Investigative reporting journalist

Uliana Malashenko is a journalist, specializing in live and investigative reporting.

== Education and early journalistic career ==
Malashenko has a master's degree in journalism from Lomonosov Moscow State University, which she received in 2011. While still a student at MSU, she reported for Expert TV, RBC TV and Kommersant FM. In 2013, she became a news correspondent and host of TV Rain news show, Here and Now. Through the early years of her journalistic career, Uliana faced a lot of pressure from government authorities while covering high-profile political stories. As a result, she was subjected to house visits by local police forces. At another point, while on assignment for Kommersant FM, she was covering the environmentalist protests in Khimki forest. Together with other journalists, she was assaulted by Russian law enforcement agents, resulting in a brain concussion and hospitalization. These and other events ultimately contributed to her decision to relocate and continue her journalistic career in the United States.
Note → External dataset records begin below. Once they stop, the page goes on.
-- ==== Sys2Proof/Machine/Dispatch.lean ====
section
/-! DEFINITION. The execute stage of a step: one arm per instruction (spec/40_step_cycle.md R73). -/

namespace Sys2Proof.Machine

def exec (i : Instr) (s : State) : Host.Outcome State Fault Refusal :=
  match i with
  | .add a b dst => Sys2Proof.Machine.execAdd a b dst s
  | .mul a b dst => Sys2Proof.Machine.execMul a b dst s
  | .input dst => Sys2Proof.Machine.execInput dst s
  | .output a => Sys2Proof.Machine.execOutput a s
  | .jumpIfTrue a b => Sys2Proof.Machine.execJumpIfTrue a b s
  | .jumpIfFalse a b => Sys2Proof.Machine.execJumpIfFalse a b s
  | .lessThan a b dst => Sys2Proof.Machine.execLessThan a b dst s
  | .equals a b dst => Sys2Proof.Machine.execEquals a b dst s
  | .adjustRelativeBase a => Sys2Proof.Machine.execAdjustRelativeBase a s
  | .halt => Sys2Proof.Machine.execHalt s

end Sys2Proof.Machine
end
In the fall of 2021, Uliana Malashenko graduated from Columbia Journalism School where she specialized in developing beat-specific expertise in national politics, U.S. elections and investigative journalism. Since March 2022, she has been working as a misinformation reporter for Lead Stories, a US-based media company specializing in identifying and debunking false claims on social media.

== Current publications and contributions ==
Malashenko is a bilingual writer, contributing to several digital media publications, with articles published in English and Russian. She covers significant topics of public interest, ranging from current events such as presidential and mayoral elections in the US and Russia, to devastation caused by hurricanes Harvey and Irma. She interviewed a NASA official, Bob Jacobs, about space collaboration between the US and Russia, and reported on the 2017 solar eclipse in the US. Her article profiling multiple survivors of the HIV epidemic was published on 2017 World AIDS Day. Throughout 2016 and most of 2017, Malashenko actively participated in Russian historical event project, contributing to Mikhail Zygar's high-profile "Project 1917" which received coverage in online media from CNN and others.

Malashenko presently works with domestic and international online and on-air publications, including Washington Babylon, The National Interest, Snob.ru, Business FM, and Batenka.